◆ What you need to do:
How many of the lines below hold "limitLeft"? Only the number, please.

◆ Listed entries:
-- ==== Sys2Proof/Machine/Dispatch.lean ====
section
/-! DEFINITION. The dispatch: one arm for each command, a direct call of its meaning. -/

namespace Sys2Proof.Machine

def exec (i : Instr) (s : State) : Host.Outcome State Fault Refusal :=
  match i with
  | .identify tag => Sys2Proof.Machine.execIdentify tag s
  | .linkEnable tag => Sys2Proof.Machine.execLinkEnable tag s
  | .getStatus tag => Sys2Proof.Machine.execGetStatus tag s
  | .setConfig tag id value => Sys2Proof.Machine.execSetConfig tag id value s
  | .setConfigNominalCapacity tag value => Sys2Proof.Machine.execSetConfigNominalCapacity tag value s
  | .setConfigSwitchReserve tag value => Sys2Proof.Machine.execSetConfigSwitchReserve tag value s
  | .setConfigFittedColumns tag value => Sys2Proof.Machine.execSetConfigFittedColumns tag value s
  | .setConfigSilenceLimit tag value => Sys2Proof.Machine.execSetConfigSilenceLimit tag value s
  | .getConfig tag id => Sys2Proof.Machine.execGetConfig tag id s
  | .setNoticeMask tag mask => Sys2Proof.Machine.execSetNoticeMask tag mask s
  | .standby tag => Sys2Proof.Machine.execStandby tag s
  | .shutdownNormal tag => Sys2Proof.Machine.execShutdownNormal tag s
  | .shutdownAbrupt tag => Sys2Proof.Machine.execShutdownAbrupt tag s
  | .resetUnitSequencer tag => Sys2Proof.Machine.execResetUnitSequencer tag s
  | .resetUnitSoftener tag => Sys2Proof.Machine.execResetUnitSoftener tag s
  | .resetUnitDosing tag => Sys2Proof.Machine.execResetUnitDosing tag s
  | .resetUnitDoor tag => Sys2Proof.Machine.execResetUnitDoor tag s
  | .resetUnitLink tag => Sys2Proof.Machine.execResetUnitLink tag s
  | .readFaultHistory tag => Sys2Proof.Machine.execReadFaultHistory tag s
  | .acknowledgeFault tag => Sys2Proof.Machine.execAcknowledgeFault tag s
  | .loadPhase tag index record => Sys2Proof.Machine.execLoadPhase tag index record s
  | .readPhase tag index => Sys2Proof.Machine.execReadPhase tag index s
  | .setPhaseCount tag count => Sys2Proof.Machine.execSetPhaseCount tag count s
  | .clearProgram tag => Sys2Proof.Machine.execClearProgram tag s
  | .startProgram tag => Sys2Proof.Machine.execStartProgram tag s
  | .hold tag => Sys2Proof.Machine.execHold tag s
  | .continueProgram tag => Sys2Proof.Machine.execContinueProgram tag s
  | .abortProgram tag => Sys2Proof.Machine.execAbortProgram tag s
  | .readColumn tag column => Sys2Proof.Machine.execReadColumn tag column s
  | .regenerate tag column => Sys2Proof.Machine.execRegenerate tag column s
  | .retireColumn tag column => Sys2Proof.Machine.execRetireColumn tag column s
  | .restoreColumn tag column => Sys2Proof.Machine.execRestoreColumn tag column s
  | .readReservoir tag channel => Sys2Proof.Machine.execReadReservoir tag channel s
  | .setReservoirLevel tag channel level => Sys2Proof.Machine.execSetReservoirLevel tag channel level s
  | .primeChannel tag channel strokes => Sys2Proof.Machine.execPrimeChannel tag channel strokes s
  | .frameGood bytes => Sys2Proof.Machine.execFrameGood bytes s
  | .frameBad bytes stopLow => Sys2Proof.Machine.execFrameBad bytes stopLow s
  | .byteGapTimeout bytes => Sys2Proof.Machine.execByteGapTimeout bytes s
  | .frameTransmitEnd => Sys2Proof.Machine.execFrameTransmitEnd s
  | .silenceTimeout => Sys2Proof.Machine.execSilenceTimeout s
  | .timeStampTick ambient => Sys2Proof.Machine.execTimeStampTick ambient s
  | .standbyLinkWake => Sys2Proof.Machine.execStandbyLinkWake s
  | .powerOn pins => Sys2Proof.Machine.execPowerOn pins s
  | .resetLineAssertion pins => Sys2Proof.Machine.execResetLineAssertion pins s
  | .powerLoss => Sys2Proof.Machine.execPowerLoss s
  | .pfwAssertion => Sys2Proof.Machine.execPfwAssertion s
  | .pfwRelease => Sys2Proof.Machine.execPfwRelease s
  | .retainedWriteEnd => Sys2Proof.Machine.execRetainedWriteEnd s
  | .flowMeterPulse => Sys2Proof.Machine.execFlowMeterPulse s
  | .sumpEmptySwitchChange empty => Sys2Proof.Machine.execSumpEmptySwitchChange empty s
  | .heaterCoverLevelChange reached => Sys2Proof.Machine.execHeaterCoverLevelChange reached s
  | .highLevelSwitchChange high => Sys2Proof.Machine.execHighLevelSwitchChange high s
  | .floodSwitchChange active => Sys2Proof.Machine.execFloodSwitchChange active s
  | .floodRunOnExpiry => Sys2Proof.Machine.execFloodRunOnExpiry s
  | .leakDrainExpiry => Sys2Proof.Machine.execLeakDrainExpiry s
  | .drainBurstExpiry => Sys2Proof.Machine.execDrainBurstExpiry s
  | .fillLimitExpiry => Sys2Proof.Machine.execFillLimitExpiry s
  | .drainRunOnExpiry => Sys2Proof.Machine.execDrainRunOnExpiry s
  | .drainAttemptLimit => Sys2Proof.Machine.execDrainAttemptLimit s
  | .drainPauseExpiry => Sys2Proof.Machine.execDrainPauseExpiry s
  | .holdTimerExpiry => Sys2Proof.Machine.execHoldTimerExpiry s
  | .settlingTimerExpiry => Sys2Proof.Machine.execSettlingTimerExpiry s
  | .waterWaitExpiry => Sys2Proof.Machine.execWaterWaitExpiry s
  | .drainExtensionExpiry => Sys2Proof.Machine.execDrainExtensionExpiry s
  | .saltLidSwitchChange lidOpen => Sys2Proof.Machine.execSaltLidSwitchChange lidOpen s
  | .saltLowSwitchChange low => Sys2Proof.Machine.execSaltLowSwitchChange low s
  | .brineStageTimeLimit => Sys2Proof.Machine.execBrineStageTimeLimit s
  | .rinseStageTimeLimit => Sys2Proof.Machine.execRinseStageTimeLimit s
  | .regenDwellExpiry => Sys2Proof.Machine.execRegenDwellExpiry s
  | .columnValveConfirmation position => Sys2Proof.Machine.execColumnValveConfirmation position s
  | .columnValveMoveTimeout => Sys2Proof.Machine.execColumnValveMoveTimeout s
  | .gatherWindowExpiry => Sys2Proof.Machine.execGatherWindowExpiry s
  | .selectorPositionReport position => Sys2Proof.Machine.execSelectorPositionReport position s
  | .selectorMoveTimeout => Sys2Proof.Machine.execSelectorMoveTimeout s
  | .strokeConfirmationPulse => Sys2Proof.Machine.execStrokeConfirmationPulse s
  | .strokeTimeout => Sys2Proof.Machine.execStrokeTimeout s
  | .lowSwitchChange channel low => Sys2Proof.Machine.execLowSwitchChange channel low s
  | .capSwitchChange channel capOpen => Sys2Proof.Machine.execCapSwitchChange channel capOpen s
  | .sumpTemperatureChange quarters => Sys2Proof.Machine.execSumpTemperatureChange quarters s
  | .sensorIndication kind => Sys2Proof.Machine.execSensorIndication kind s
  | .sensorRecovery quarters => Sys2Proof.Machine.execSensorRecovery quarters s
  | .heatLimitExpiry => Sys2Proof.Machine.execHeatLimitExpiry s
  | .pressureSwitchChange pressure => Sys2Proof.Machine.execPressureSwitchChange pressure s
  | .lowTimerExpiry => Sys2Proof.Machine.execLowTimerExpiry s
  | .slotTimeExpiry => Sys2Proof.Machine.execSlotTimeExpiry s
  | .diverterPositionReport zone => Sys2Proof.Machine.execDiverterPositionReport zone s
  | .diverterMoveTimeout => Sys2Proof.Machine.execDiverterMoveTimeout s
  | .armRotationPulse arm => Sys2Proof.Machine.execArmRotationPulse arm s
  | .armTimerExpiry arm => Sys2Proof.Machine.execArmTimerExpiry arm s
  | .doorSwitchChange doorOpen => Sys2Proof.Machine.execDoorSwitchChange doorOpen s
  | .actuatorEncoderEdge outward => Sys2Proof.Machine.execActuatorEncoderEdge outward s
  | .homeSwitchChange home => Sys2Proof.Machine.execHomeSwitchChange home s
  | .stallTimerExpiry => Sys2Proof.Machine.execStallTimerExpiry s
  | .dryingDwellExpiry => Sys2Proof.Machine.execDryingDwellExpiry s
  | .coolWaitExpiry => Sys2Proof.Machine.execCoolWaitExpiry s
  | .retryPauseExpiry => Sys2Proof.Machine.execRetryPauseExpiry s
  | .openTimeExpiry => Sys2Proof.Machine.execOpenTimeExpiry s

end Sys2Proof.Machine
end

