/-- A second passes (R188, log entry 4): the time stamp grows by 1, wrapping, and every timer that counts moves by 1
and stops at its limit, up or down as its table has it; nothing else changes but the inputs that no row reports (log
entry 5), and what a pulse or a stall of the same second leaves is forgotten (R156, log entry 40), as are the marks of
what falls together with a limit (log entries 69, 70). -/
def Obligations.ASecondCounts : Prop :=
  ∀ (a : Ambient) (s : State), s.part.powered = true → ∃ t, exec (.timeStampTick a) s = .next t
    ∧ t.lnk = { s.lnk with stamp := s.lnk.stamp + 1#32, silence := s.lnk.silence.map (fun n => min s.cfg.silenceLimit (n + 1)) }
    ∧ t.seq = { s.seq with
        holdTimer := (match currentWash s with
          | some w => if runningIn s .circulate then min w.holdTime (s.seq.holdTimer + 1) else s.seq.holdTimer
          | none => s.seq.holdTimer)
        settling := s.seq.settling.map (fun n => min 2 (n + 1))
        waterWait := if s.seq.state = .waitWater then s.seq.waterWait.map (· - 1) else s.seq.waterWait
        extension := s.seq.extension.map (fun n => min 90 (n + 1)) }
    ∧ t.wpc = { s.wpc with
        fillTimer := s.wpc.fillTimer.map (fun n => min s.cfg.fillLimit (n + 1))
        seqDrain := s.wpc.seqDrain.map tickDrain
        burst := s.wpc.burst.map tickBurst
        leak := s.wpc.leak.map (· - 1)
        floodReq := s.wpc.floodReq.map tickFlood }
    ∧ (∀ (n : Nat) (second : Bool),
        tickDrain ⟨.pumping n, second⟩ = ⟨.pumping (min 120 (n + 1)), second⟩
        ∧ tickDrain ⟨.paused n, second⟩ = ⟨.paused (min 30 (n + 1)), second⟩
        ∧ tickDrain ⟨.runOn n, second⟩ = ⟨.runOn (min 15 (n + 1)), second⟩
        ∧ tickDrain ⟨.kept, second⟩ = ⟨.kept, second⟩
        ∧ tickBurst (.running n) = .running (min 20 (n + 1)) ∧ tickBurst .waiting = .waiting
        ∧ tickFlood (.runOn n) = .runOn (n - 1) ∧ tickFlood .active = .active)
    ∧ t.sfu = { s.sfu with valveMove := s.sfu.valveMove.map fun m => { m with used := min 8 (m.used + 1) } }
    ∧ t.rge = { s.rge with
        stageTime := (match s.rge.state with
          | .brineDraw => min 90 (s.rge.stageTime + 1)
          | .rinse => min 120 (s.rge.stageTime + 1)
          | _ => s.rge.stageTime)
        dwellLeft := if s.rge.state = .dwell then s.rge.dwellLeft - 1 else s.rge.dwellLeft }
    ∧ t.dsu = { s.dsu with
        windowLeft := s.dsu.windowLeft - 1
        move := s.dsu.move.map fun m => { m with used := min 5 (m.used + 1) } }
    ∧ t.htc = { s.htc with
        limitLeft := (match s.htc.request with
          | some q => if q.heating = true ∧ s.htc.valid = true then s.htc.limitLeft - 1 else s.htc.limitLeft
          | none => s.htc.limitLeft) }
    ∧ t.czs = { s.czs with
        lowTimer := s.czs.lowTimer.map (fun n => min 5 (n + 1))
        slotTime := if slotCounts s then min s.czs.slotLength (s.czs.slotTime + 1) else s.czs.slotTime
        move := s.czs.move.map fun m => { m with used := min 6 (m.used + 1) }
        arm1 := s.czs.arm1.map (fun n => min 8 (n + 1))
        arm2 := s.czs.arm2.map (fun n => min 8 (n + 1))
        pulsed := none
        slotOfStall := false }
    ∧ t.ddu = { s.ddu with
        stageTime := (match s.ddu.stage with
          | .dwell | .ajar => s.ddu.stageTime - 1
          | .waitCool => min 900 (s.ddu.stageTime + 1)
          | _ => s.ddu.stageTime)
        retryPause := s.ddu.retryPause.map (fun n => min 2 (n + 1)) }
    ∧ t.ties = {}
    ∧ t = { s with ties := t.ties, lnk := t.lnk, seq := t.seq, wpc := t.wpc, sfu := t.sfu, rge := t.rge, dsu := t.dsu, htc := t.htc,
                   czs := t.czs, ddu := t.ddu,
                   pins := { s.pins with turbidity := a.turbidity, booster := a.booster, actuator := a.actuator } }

◆ Task result:
3